-- ==== Sys2Proof/Tests/Slice0.lean ====
section
/-! SUPPORT. Tests of the model. The expected values are the spec's: the worked examples of its rules
and the vectors of 95_test_vectors (the name of a vector stands in the docstring), the words written
out from the formats of 30_encoding R54. `test_meets_…` theorems are the witnesses of the statements:
states and operands that meet a statement's hypotheses, at the ends of their ranges. -/

namespace Sys2Proof.Tests

open Sys2Proof.Machine

/-! ## The example instance (95_test_vectors) and small states -/

/-- The default instance with the example scan delays. -/
def ex : Params where
  totalPresets := 24
  pwmMax := 4095
  alphaQ16 := 62259
  kQ16 := 3277
  scopeSmooth := false
  scopeTrigLevel := .midrange
  scanDelayMin := 1
  scanDelayMax := 1024
  scanDelayThreshold := 64
  scanDelayReset := 8

/-- Reset of the example instance. -/
def s0 : State := State.resetOf ex

/-- A state after some register writes. -/
def put (s : State) (ws : List Write) : State := { s with regs := s.regs.applyAll ws }

/-- A state whose next draws of AdcRaw(c) are these. -/
def adcs (s : State) (c : Channel) (l : List (BitVec 12)) : State :=
  { s with env := { s.env with adc := s.env.adc.set c.val ⟨l, 0⟩ } }

/-- A state whose next draws of Pin(b) and Now() are these. -/
def polls (s : State) (b : Button) (l : List Bool) (n : List (BitVec 32)) : State :=
  { s with env := { s.env with pin := s.env.pin.set b.val ⟨l, 0⟩, now := ⟨n, 0⟩ } }

/-- A state with these words on the port. -/
def onPort (s : State) (ws : List Word) : State := { s with port := ws }

/-- Sixteen equal draws. -/
def steady (v : BitVec 12) : List (BitVec 12) := List.replicate 16 v

/-- ACC[c] of a channel steady at `v` (95_test_vectors). -/
def accAt (c : Channel) (v : Half) : List Write := [.accLo c 0, .accHi c v]

/-- The instruction answers a next state of which `p` holds. -/
def runs (i : Instr) (s : State) (p : State → Bool) : Bool :=
  match exec i s with
  | .next t => p t
  | .fault _ => false
  | .refused _ => false

/-- A step answers a next state of which `p` holds. -/
def steps (s : State) (p : State → Bool) : Bool :=
  match step s with
  | .next t => p t
  | .fault _ => false
  | .refused _ => false

/-! ## Decoding: a word of every command, field by field -/

theorem test_decode_nop : decode 0b00000000_000000000000000000000000 = .ok .nop := by decide
theorem test_decode_chInit :
    decode 0b00000001_000000_11_0000_000000101000 = .ok (.chInit 3 40) := by decide
theorem test_decode_chRead :
    decode 0b00000010_000000_10_0000_00000000000_1 = .ok (.chRead 2 true) := by decide
theorem test_decode_btnInit :
    decode 0b00000011_0000000_1_0000001111101000 = .ok (.btnInit 1 1000) := by decide
theorem test_decode_btnPoll :
    decode 0b00000100_0000000_1_0000000000000000 = .ok (.btnPoll 1) := by decide
theorem test_decode_pbSetRange :
    decode 0b00000101_11000_10_0_01100100_00000101 = .ok (.pbSetRange 24 2 100 5) := by decide
theorem test_decode_pbSetValue :
    decode 0b00000110_10001_01_0000000_10_00111111 = .ok (.pbSetValue 17 1 2 63) := by decide
theorem test_decode_pbSelect :
    decode 0b00000111_0000000000000000000_10111 = .ok (.pbSelect 23) := by decide
theorem test_decode_pbRearm : decode 0b00001000_000000000000000000000000 = .ok .pbRearm := by decide
theorem test_decode_pbUpdate :
    decode 0b00001001_00000000000000000000000_1 = .ok (.pbUpdate true) := by decide
theorem test_decode_cvaWrite :
    decode 0b00001010_0000000000000_1100100_01_10 = .ok (.cvaWrite 100 1 2) := by decide
theorem test_decode_scopeHalve :
    decode 0b00001011_000000000000000000000000 = .ok .scopeHalve := by decide
theorem test_decode_scopeDouble :
    decode 0b00001100_000000000000000000000000 = .ok .scopeDouble := by decide
theorem test_decode_scopeAcq :
    decode 0b00001101_000000000000000000000000 = .ok .scopeAcq := by decide
theorem test_decode_regRead :
    decode 0b00001110_00000000_0001000011000101 = .ok (.regRead 0x10C5) := by decide
theorem test_decode_errClear :
    decode 0b00001111_000000000000000000000000 = .ok .errClear := by decide

/-- One should-be-zero bit of each operand format, and the first illegal opcode (A13, B12, V16, E9, R67). -/
theorem test_decode_refuses :
    decode 0x00000001 = .error .reservedBits ∧ decode 0x01008000 = .error .reservedBits ∧
      decode 0x02000002 = .error .reservedBits ∧ decode 0x04000001 = .error .reservedBits ∧
      decode 0x05010100 = .error .reservedBits ∧ decode 0x06000400 = .error .reservedBits ∧
      decode 0x07000038 = .error .reservedBits ∧ decode 0x09000002 = .error .reservedBits ∧
      decode 0x0A000FFF = .error .reservedBits ∧ decode 0x0E010000 = .error .reservedBits ∧
      decode 0x10000000 = .error .illegalOpcode ∧ decode 0xFF000000 = .error .illegalOpcode := by
  decide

————

**What you should do**
Transcribe every entry exactly as it reads.

**Solution to the exercise**
-- ==== Sys2Proof/Tests/Slice0.lean ====
section
/-! SUPPORT. Tests of the model. The expected values are the spec's: the worked examples of its rules
and the vectors of 95_test_vectors (the name of a vector stands in the docstring), the words written
out from the formats of 30_encoding R54. `test_meets_…` theorems are the witnesses of the statements:
states and operands that meet a statement's hypotheses, at the ends of their ranges. -/

namespace Sys2Proof.Tests

open Sys2Proof.Machine

/-! ## The example instance (95_test_vectors) and small states -/

/-- The default instance with the example scan delays. -/
def ex : Params where
  totalPresets := 24
  pwmMax := 4095
  alphaQ16 := 62259
  kQ16 := 3277
  scopeSmooth := false
  scopeTrigLevel := .midrange
  scanDelayMin := 1
  scanDelayMax := 1024
  scanDelayThreshold := 64
  scanDelayReset := 8

/-- Reset of the example instance. -/
def s0 : State := State.resetOf ex

/-- A state after some register writes. -/
def put (s : State) (ws : List Write) : State := { s with regs := s.regs.applyAll ws }

/-- A state whose next draws of AdcRaw(c) are these. -/
def adcs (s : State) (c : Channel) (l : List (BitVec 12)) : State :=
  { s with env := { s.env with adc := s.env.adc.set c.val ⟨l, 0⟩ } }

/-- A state whose next draws of Pin(b) and Now() are these. -/
def polls (s : State) (b : Button) (l : List Bool) (n : List (BitVec 32)) : State :=
  { s with env := { s.env with pin := s.env.pin.set b.val ⟨l, 0⟩, now := ⟨n, 0⟩ } }

/-- A state with these words on the port. -/
def onPort (s : State) (ws : List Word) : State := { s with port := ws }

/-- Sixteen equal draws. -/
def steady (v : BitVec 12) : List (BitVec 12) := List.replicate 16 v

/-- ACC[c] of a channel steady at `v` (95_test_vectors). -/
def accAt (c : Channel) (v : Half) : List Write := [.accLo c 0, .accHi c v]

/-- The instruction answers a next state of which `p` holds. -/
def runs (i : Instr) (s : State) (p : State → Bool) : Bool :=
  match exec i s with
  | .next t => p t
  | .fault _ => false
  | .refused _ => false

/-- A step answers a next state of which `p` holds. -/
def steps (s : State) (p : State → Bool) : Bool :=
  match step s with
  | .next t => p t
  | .fault _ => false
  | .refused _ => false

/-! ## Decoding: a word of every command, field by field -/

theorem test_decode_nop : decode 0b00000000_000000000000000000000000 = .ok .nop := by decide
theorem test_decode_chInit :
    decode 0b00000001_000000_11_0000_000000101000 = .ok (.chInit 3 40) := by decide
theorem test_decode_chRead :
    decode 0b00000010_000000_10_0000_00000000000_1 = .ok (.chRead 2 true) := by decide
theorem test_decode_btnInit :
    decode 0b00000011_0000000_1_0000001111101000 = .ok (.btnInit 1 1000) := by decide
theorem test_decode_btnPoll :
    decode 0b00000100_0000000_1_0000000000000000 = .ok (.btnPoll 1) := by decide
theorem test_decode_pbSetRange :
    decode 0b00000101_11000_10_0_01100100_00000101 = .ok (.pbSetRange 24 2 100 5) := by decide
theorem test_decode_pbSetValue :
    decode 0b00000110_10001_01_0000000_10_00111111 = .ok (.pbSetValue 17 1 2 63) := by decide
theorem test_decode_pbSelect :
    decode 0b00000111_0000000000000000000_10111 = .ok (.pbSelect 23) := by decide
theorem test_decode_pbRearm : decode 0b00001000_000000000000000000000000 = .ok .pbRearm := by decide
theorem test_decode_pbUpdate :
    decode 0b00001001_00000000000000000000000_1 = .ok (.pbUpdate true) := by decide
theorem test_decode_cvaWrite :
    decode 0b00001010_0000000000000_1100100_01_10 = .ok (.cvaWrite 100 1 2) := by decide
theorem test_decode_scopeHalve :
    decode 0b00001011_000000000000000000000000 = .ok .scopeHalve := by decide
theorem test_decode_scopeDouble :
    decode 0b00001100_000000000000000000000000 = .ok .scopeDouble := by decide
theorem test_decode_scopeAcq :
    decode 0b00001101_000000000000000000000000 = .ok .scopeAcq := by decide
theorem test_decode_regRead :
    decode 0b00001110_00000000_0001000011000101 = .ok (.regRead 0x10C5) := by decide
theorem test_decode_errClear :
    decode 0b00001111_000000000000000000000000 = .ok .errClear := by decide

/-- One should-be-zero bit of each operand format, and the first illegal opcode (A13, B12, V16, E9, R67). -/
theorem test_decode_refuses :
    decode 0x00000001 = .error .reservedBits ∧ decode 0x01008000 = .error .reservedBits ∧
      decode 0x02000002 = .error .reservedBits ∧ decode 0x04000001 = .error .reservedBits ∧
      decode 0x05010100 = .error .reservedBits ∧ decode 0x06000400 = .error .reservedBits ∧
      decode 0x07000038 = .error .reservedBits ∧ decode 0x09000002 = .error .reservedBits ∧
      decode 0x0A000FFF = .error .reservedBits ∧ decode 0x0E010000 = .error .reservedBits ∧
      decode 0x10000000 = .error .illegalOpcode ∧ decode 0xFF000000 = .error .illegalOpcode := by
  decide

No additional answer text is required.